-- ==== Sys2Proof/Machine/PageOps.lean ====
section
/-! DEFINITION. Cache pages: pools, page tables, walkers, the prefix tree (chapter "Attention engines and the paged latent
cache", R263 to R294). -/

namespace Sys2Proof.Machine

/-! ### Page IDs and frames (R270, R271) -/

/-- A page ID of the spill pool has bit 19 set. -/
def isSpill (page : Nat) : Bool := bitAt page 19

/-- The frame of a page ID. -/
def pageFrame (page : Nat) : Nat := bits page 0 19

/-- The page ID of a spill frame. -/
def spillPage (f : Nat) : Nat := 2 ^ 19 + f

/-- The pages that a table copy names, headroom included. -/
def PageTable.pages (t : PageTable) : List Nat :=
  ((t.entries.filter (·.valid)).map (·.page)) ++ t.headroom.toList

/-- Every page that is in use: named by a current copy, by a tree node, or held by a reclaim list (R271). -/
def State.usedPages (s : State) : List Nat :=
  dedup ((s.pg.seqs.flatMap fun q => (if q.2.valid then q.2.table.pages else []) ++ q.2.reclaimA ++ q.2.reclaimB)
    ++ s.pg.nodes.map (·.2.page))

/-- On-chip frames in use. -/
def State.usedOnchip (s : State) : List Nat := (s.usedPages.filter fun p => !isSpill p).map pageFrame

/-- Spill frames in use. -/
def State.usedSpill (s : State) : List Nat := (s.usedPages.filter isSpill).map pageFrame

/-- FREE_ONCHIP of 0x2900. -/
def State.freeOnchip (s : State) : Nat := s.obj 0x2900 1 - s.usedOnchip.length

/-- FREE_SPILL of 0x2900. -/
def State.freeSpill (s : State) : Nat := s.obj 0x2900 2 - s.usedSpill.length

/-- Frames of the LC on-chip reserve that are free: the reserve less what LC work took from it and still holds (R412). -/
def State.reserveFree (s : State) : Nat :=
  Nat.min s.freeOnchip (s.obj 0x2900 3 - (s.pg.reserveFrames.filter fun f => s.usedOnchip.contains f).length)

/-- The pages that all beams of a stream hold, each once (R273). -/
def State.heldPages (s : State) (sid : Nat) : List Nat :=
  dedup ((List.range 8).flatMap fun b => ((s.seq? (sid * 8 + b)).map fun q => q.table.pages).getD [])

/-- LC_UNUSED: frames reserved by LC streams and not held (R272). -/
def State.lcUnused (s : State) : Nat :=
  s.str.tab.foldl (fun n e => if e.2.cfg.cls = 0 then n + (e.2.lcPages - (s.heldPages e.1).length) else n) 0

/-- Whether an LC stream draws on its own reservation (R273). -/
def State.lcWithin (s : State) (sid : Nat) : Bool :=
  match s.stream? sid with
  | some st => st.cfg.cls == 0 && decide ((s.heldPages sid).length < st.lcPages)
  | none => false

/-- Whether a page request of a stream may succeed under R273. -/
def State.mayTakePage (s : State) (sid : Nat) : Bool :=
  s.lcWithin sid || decide (s.lcUnused < s.freeOnchip + s.freeSpill)

/-- The HBM stack of a spill frame: frames lie over the four stacks in rotation (R271). DEDUCED: a frame's number gives its stack,
its number modulo 4. -/
def spillStackOf (f : Nat) : Nat := f % 4

/-- First byte of a spill frame in HBM, in the spill region that follows the system region of its stack (R620). -/
def spillAddr (f : Nat) : Nat := (spillStackOf f * 16 + 2) * 2 ^ 30 + f / 4 * 32768

/-- The spill frame that is taken next: the lowest free one of the first stack with one, from the stack after the last one taken
(R271). -/
def State.nextSpill (s : State) : Option Nat :=
  (List.range 4).findSome? fun i =>
    let k := (s.pg.spillStack + i) % 4
    (firstIndex (s.usedSpill.length + 1) fun j =>
      decide (4 * j + k < s.obj 0x2900 2) && !s.usedSpill.contains (4 * j + k)).map fun j => 4 * j + k

/-- A spill frame is taken: the rotation goes on after its stack (R271). -/
def State.claimSpill (s : State) (f : Nat) : State := { s with pg := { s.pg with spillStack := (spillStackOf f + 1) % 4 } }

/-- The lowest number that a list does not hold. -/
def lowestFree (used : List Nat) : Nat := (firstIndex (used.length + 1) fun i => !used.contains i).getD used.length

/-- On-chip frames that a stream of a class may take now: LC work takes of the reserve first (R412). -/
def State.onchipFor (s : State) (lc : Bool) : Nat := if lc then s.freeOnchip else s.freeOnchip - s.reserveFree

/-- First device row of an on-chip frame. -/
def State.frameRow (s : State) (f : Nat) : Nat := s.pg.poolBase + 64 * f

/-- Marks on-chip frames as taken: their bytes are 0 (R266); those that LC work takes count against the reserve first
(R412). -/
def State.claimFrames (s : State) (fs : List Nat) (lc : Bool) : State :=
  let res := s.pg.reserveFrames.filter fun x => s.usedOnchip.contains x
  let s1 := { s with pg := { s.pg with reserveFrames := res ++ (if lc then fs.take s.reserveFree else []) } }
  fs.foldl (fun t f => t.writeRows (t.frameRow f) (List.replicate 64 (List.replicate 512 0))) s1

/-- Marks one on-chip frame as taken. -/
def State.claimFrame (s : State) (f : Nat) (lc : Bool) : State := s.claimFrames [f] lc

/-- The `n` lowest numbers that a list does not hold. -/
def lowestFrees (used : List Nat) : Nat → List Nat
  | 0 => []
  | n + 1 => lowestFree used :: lowestFrees (lowestFree used :: used) n

/-- Takes an on-chip frame for a stream, none when it may not. -/
def State.takeOnchip (s : State) (sid : Nat) : Option (Nat × State) :=
  let lc := ((s.stream? sid).map fun st => st.cfg.cls == 0).getD false
  if s.mayTakePage sid && decide (0 < s.onchipFor lc) then
    let f := lowestFree s.usedOnchip
    some (f, s.claimFrame f lc)
  else none

/-- The 32,768 bytes of a page. -/
def State.pageBytes (s : State) (page : Nat) : List Byte :=
  if isSpill page then Mem.readBytes s.pg.spill (pageFrame page * 32768) 32768
  else (List.range 64).flatMap fun i => s.readRow (s.frameRow (pageFrame page) + i)

/-- Whether a page holds a poisoned row or an unreadable line. -/
def State.pageBad (s : State) (page : Nat) : Bool :=
  if isSpill page then s.pg.spillBad.contains (pageFrame page)
  else (List.range 64).any fun i => s.rowPoisoned (s.frameRow (pageFrame page) + i)

/-- Writes a page's bytes. -/
def State.writePage (s : State) (page : Nat) (bs : List Byte) : State :=
  if isSpill page then
    { s with pg := { s.pg with spill := Mem.writeBytes s.pg.spill (pageFrame page * 32768) (slice bs 0 32768)
                               spillBad := s.pg.spillBad.filter (· != pageFrame page) } }
  else s.writeRows (s.frameRow (pageFrame page)) (chunksOf 64 512 bs)

/-! ### Sequences and their tables (R275 to R282) -/

/-- Puts a sequence. -/
def State.putSeq (s : State) (q : Nat) (x : Sequence) : State :=
  { s with pg := { s.pg with seqs := Tbl.put s.pg.seqs q x } }

/-- Whether the copy that is not current has no walkers (step 1 of R279). -/
def Sequence.editable (q : Sequence) : Bool := if q.cur then q.walkersA == 0 else q.walkersB == 0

=-=-=

§ REQUIRED WORK
All of the entries above must be quoted exactly.

§ YOUR SOLUTION
-- ==== Sys2Proof/Machine/PageOps.lean ====
section
/-! DEFINITION. Cache pages: pools, page tables, walkers, the prefix tree (chapter "Attention engines and the paged latent
cache", R263 to R294). -/

namespace Sys2Proof.Machine

/-! ### Page IDs and frames (R270, R271) -/

/-- A page ID of the spill pool has bit 19 set. -/
def isSpill (page : Nat) : Bool := bitAt page 19

/-- The frame of a page ID. -/
def pageFrame (page : Nat) : Nat := bits page 0 19

/-- The page ID of a spill frame. -/
def spillPage (f : Nat) : Nat := 2 ^ 19 + f

/-- The pages that a table copy names, headroom included. -/
def PageTable.pages (t : PageTable) : List Nat :=
  ((t.entries.filter (·.valid)).map (·.page)) ++ t.headroom.toList

/-- Every page that is in use: named by a current copy, by a tree node, or held by a reclaim list (R271). -/
def State.usedPages (s : State) : List Nat :=
  dedup ((s.pg.seqs.flatMap fun q => (if q.2.valid then q.2.table.pages else []) ++ q.2.reclaimA ++ q.2.reclaimB)
    ++ s.pg.nodes.map (·.2.page))

/-- On-chip frames in use. -/
def State.usedOnchip (s : State) : List Nat := (s.usedPages.filter fun p => !isSpill p).map pageFrame

/-- Spill frames in use. -/
def State.usedSpill (s : State) : List Nat := (s.usedPages.filter isSpill).map pageFrame

/-- FREE_ONCHIP of 0x2900. -/
def State.freeOnchip (s : State) : Nat := s.obj 0x2900 1 - s.usedOnchip.length

/-- FREE_SPILL of 0x2900. -/
def State.freeSpill (s : State) : Nat := s.obj 0x2900 2 - s.usedSpill.length

/-- Frames of the LC on-chip reserve that are free: the reserve less what LC work took from it and still holds (R412). -/
def State.reserveFree (s : State) : Nat :=
  Nat.min s.freeOnchip (s.obj 0x2900 3 - (s.pg.reserveFrames.filter fun f => s.usedOnchip.contains f).length)

/-- The pages that all beams of a stream hold, each once (R273). -/
def State.heldPages (s : State) (sid : Nat) : List Nat :=
  dedup ((List.range 8).flatMap fun b => ((s.seq? (sid * 8 + b)).map fun q => q.table.pages).getD [])

/-- LC_UNUSED: frames reserved by LC streams and not held (R272). -/
def State.lcUnused (s : State) : Nat :=
  s.str.tab.foldl (fun n e => if e.2.cfg.cls = 0 then n + (e.2.lcPages - (s.heldPages e.1).length) else n) 0

/-- Whether an LC stream draws on its own reservation (R273). -/
def State.lcWithin (s : State) (sid : Nat) : Bool :=
  match s.stream? sid with
  | some st => st.cfg.cls == 0 && decide ((s.heldPages sid).length < st.lcPages)
  | none => false

/-- Whether a page request of a stream may succeed under R273. -/
def State.mayTakePage (s : State) (sid : Nat) : Bool :=
  s.lcWithin sid || decide (s.lcUnused < s.freeOnchip + s.freeSpill)

/-- The HBM stack of a spill frame: frames lie over the four stacks in rotation (R271). DEDUCED: a frame's number gives its stack,
its number modulo 4. -/
def spillStackOf (f : Nat) : Nat := f % 4

/-- First byte of a spill frame in HBM, in the spill region that follows the system region of its stack (R620). -/
def spillAddr (f : Nat) : Nat := (spillStackOf f * 16 + 2) * 2 ^ 30 + f / 4 * 32768

/-- The spill frame that is taken next: the lowest free one of the first stack with one, from the stack after the last one taken
(R271). -/
def State.nextSpill (s : State) : Option Nat :=
  (List.range 4).findSome? fun i =>
    let k := (s.pg.spillStack + i) % 4
    (firstIndex (s.usedSpill.length + 1) fun j =>
      decide (4 * j + k < s.obj 0x2900 2) && !s.usedSpill.contains (4 * j + k)).map fun j => 4 * j + k

/-- A spill frame is taken: the rotation goes on after its stack (R271). -/
def State.claimSpill (s : State) (f : Nat) : State := { s with pg := { s.pg with spillStack := (spillStackOf f + 1) % 4 } }

/-- The lowest number that a list does not hold. -/
def lowestFree (used : List Nat) : Nat := (firstIndex (used.length + 1) fun i => !used.contains i).getD used.length

/-- On-chip frames that a stream of a class may take now: LC work takes of the reserve first (R412). -/
def State.onchipFor (s : State) (lc : Bool) : Nat := if lc then s.freeOnchip else s.freeOnchip - s.reserveFree

/-- First device row of an on-chip frame. -/
def State.frameRow (s : State) (f : Nat) : Nat := s.pg.poolBase + 64 * f

/-- Marks on-chip frames as taken: their bytes are 0 (R266); those that LC work takes count against the reserve first
(R412). -/
def State.claimFrames (s : State) (fs : List Nat) (lc : Bool) : State :=
  let res := s.pg.reserveFrames.filter fun x => s.usedOnchip.contains x
  let s1 := { s with pg := { s.pg with reserveFrames := res ++ (if lc then fs.take s.reserveFree else []) } }
  fs.foldl (fun t f => t.writeRows (t.frameRow f) (List.replicate 64 (List.replicate 512 0))) s1

/-- Marks one on-chip frame as taken. -/
def State.claimFrame (s : State) (f : Nat) (lc : Bool) : State := s.claimFrames [f] lc

/-- The `n` lowest numbers that a list does not hold. -/
def lowestFrees (used : List Nat) : Nat → List Nat
  | 0 => []
  | n + 1 => lowestFree used :: lowestFrees (lowestFree used :: used) n

/-- Takes an on-chip frame for a stream, none when it may not. -/
def State.takeOnchip (s : State) (sid : Nat) : Option (Nat × State) :=
  let lc := ((s.stream? sid).map fun st => st.cfg.cls == 0).getD false
  if s.mayTakePage sid && decide (0 < s.onchipFor lc) then
    let f := lowestFree s.usedOnchip
    some (f, s.claimFrame f lc)
  else none

/-- The 32,768 bytes of a page. -/
def State.pageBytes (s : State) (page : Nat) : List Byte :=
  if isSpill page then Mem.readBytes s.pg.spill (pageFrame page * 32768) 32768
  else (List.range 64).flatMap fun i => s.readRow (s.frameRow (pageFrame page) + i)

/-- Whether a page holds a poisoned row or an unreadable line. -/
def State.pageBad (s : State) (page : Nat) : Bool :=
  if isSpill page then s.pg.spillBad.contains (pageFrame page)
  else (List.range 64).any fun i => s.rowPoisoned (s.frameRow (pageFrame page) + i)

/-- Writes a page's bytes. -/
def State.writePage (s : State) (page : Nat) (bs : List Byte) : State :=
  if isSpill page then
    { s with pg := { s.pg with spill := Mem.writeBytes s.pg.spill (pageFrame page * 32768) (slice bs 0 32768)
                               spillBad := s.pg.spillBad.filter (· != pageFrame page) } }
  else s.writeRows (s.frameRow (pageFrame page)) (chunksOf 64 512 bs)

/-! ### Sequences and their tables (R275 to R282) -/

/-- Puts a sequence. -/
def State.putSeq (s : State) (q : Nat) (x : Sequence) : State :=
  { s with pg := { s.pg with seqs := Tbl.put s.pg.seqs q x } }

/-- Whether the copy that is not current has no walkers (step 1 of R279). -/
def Sequence.editable (q : Sequence) : Bool := if q.cur then q.walkersA == 0 else q.walkersB == 0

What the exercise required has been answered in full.